**Source records:**
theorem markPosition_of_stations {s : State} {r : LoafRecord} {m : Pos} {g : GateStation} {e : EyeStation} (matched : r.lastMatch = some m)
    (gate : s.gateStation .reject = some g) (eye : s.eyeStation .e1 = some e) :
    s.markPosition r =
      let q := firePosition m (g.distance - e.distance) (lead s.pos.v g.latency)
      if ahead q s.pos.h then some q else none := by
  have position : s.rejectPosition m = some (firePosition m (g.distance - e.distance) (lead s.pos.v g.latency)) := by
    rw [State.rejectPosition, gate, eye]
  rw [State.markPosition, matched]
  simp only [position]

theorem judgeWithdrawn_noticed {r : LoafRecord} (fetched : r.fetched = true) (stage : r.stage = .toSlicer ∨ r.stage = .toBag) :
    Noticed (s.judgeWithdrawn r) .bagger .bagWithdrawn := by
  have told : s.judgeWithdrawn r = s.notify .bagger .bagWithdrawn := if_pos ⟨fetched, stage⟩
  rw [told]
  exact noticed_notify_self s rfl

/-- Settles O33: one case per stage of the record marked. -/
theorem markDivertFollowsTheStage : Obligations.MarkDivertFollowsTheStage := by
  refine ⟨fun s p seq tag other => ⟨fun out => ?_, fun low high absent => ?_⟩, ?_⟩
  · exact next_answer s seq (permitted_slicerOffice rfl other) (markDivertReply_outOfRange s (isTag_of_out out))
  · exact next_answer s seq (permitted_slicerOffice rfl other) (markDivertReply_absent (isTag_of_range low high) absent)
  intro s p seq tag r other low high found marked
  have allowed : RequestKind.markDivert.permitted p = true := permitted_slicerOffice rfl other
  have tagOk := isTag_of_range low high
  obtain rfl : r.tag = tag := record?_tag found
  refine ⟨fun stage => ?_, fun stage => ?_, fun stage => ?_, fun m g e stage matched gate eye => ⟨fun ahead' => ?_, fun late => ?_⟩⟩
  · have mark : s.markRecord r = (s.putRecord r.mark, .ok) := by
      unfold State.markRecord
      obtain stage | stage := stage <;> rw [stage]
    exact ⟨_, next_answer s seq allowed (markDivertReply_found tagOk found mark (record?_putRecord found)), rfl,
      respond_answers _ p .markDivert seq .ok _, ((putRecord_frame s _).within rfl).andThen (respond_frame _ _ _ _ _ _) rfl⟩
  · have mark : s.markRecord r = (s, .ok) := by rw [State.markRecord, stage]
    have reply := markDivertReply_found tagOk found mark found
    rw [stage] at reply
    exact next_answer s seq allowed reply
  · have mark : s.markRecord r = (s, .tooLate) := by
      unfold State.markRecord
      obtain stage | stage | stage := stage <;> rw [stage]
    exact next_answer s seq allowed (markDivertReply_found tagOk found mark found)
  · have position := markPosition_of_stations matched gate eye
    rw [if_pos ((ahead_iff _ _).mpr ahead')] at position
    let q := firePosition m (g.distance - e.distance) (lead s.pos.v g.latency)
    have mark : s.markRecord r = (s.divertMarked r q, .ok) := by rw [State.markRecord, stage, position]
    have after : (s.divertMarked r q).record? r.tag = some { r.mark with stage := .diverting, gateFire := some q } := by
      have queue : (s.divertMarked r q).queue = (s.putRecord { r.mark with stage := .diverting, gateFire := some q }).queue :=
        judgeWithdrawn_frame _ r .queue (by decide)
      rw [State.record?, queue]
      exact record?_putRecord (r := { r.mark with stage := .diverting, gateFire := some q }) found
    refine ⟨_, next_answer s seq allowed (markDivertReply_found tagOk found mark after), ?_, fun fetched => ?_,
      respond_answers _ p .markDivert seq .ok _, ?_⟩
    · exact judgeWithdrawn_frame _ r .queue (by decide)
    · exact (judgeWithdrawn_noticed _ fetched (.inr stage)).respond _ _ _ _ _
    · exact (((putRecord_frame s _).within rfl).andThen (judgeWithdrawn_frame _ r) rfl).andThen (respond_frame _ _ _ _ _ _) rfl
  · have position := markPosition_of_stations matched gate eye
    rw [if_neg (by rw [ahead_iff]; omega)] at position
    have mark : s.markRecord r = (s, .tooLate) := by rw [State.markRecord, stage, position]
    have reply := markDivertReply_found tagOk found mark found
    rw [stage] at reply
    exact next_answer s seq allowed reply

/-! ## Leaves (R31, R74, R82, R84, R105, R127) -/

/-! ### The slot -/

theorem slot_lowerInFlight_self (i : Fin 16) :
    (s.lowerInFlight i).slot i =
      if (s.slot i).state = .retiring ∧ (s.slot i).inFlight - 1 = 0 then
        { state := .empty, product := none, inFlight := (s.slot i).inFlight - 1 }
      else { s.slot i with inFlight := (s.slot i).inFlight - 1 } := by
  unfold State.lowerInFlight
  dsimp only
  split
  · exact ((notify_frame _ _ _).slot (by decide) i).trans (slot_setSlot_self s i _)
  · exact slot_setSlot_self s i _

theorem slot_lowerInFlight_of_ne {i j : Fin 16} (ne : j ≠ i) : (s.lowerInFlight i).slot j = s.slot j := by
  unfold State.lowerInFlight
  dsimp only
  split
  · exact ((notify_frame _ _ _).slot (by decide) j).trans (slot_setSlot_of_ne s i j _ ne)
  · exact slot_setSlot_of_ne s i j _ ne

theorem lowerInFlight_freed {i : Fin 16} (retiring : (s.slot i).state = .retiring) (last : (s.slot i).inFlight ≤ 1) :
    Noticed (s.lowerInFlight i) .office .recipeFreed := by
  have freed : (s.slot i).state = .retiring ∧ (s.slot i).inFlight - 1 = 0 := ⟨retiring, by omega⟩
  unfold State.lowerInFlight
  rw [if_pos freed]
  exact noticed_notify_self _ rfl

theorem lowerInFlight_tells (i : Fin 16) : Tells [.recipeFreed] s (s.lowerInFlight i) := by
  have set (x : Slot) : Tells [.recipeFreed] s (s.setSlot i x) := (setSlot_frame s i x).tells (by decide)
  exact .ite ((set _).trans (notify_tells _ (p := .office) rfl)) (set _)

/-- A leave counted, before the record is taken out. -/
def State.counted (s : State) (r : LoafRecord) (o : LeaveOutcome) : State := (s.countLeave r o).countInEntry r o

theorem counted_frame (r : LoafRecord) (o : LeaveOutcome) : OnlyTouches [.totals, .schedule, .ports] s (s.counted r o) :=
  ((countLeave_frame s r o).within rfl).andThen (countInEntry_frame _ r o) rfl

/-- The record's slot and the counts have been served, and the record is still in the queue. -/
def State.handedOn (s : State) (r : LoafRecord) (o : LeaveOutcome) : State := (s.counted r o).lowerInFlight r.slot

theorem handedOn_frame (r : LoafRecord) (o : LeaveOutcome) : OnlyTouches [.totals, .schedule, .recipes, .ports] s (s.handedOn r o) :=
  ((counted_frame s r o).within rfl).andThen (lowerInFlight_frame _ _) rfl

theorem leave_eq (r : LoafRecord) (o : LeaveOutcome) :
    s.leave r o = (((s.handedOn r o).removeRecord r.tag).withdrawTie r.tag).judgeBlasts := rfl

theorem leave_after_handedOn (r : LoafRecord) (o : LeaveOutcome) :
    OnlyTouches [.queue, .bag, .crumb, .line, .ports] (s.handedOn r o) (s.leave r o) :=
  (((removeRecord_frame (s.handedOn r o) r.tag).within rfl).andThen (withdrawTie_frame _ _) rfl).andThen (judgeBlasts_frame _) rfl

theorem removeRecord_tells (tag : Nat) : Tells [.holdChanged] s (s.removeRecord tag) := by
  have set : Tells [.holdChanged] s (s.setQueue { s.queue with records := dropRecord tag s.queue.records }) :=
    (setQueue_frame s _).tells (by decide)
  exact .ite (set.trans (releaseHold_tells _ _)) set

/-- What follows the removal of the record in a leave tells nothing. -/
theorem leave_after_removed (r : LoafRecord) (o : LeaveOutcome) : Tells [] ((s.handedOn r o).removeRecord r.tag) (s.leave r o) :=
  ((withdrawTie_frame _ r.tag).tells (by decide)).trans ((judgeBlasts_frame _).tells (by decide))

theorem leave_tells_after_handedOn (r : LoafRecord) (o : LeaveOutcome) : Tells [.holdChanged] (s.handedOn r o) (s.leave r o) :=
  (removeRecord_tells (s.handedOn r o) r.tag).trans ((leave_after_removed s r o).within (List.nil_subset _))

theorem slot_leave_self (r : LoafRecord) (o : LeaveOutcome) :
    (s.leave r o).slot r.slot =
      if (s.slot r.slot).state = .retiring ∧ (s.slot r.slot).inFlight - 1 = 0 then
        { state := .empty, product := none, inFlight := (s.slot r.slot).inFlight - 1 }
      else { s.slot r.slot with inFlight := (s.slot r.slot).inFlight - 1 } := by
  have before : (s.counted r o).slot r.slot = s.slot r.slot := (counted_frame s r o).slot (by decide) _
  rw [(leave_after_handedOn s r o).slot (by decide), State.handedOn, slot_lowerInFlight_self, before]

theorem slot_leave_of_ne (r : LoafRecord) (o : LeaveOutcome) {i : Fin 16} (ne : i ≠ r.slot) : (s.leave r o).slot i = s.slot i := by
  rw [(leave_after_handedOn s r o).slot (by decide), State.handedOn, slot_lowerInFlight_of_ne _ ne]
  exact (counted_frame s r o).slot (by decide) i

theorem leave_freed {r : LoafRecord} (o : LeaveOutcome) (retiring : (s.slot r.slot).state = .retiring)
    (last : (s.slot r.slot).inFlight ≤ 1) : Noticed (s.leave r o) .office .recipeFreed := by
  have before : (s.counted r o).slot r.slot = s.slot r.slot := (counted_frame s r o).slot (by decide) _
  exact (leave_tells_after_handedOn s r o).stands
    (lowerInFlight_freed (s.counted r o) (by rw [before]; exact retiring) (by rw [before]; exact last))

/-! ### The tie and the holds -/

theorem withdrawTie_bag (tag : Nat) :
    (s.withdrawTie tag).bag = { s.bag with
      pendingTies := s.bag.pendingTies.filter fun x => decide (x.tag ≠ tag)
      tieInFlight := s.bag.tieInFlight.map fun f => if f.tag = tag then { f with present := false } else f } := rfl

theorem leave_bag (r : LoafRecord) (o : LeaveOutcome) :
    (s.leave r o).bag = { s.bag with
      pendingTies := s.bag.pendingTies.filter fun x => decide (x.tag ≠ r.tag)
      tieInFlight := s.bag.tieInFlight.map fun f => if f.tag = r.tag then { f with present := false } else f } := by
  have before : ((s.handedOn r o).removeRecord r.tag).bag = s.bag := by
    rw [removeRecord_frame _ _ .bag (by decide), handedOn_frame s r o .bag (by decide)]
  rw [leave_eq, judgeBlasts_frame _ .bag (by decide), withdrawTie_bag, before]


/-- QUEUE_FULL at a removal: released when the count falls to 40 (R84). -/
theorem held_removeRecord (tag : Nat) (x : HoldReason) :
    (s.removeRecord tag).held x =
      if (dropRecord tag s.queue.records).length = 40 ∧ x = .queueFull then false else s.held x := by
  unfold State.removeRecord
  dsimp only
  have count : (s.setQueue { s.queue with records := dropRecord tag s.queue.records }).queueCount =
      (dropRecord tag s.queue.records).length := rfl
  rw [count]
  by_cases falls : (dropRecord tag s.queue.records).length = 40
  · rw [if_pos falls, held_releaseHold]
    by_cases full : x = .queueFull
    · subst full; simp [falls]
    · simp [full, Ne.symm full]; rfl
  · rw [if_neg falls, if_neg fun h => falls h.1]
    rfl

**What to produce:** Reproducing the whole listing above is not the task. Copy exactly only the lines from the one with "rw [State.rejectPosition, gate, eye]" to the one with "refine ⟨fun s p", both kept.

**Answer to this problem:**
    rw [State.rejectPosition, gate, eye]
  rw [State.markPosition, matched]
  simp only [position]

theorem judgeWithdrawn_noticed {r : LoafRecord} (fetched : r.fetched = true) (stage : r.stage = .toSlicer ∨ r.stage = .toBag) :
    Noticed (s.judgeWithdrawn r) .bagger .bagWithdrawn := by
  have told : s.judgeWithdrawn r = s.notify .bagger .bagWithdrawn := if_pos ⟨fetched, stage⟩
  rw [told]
  exact noticed_notify_self s rfl

/-- Settles O33: one case per stage of the record marked. -/
theorem markDivertFollowsTheStage : Obligations.MarkDivertFollowsTheStage := by
  refine ⟨fun s p seq tag other => ⟨fun out => ?_, fun low high absent => ?_⟩, ?_⟩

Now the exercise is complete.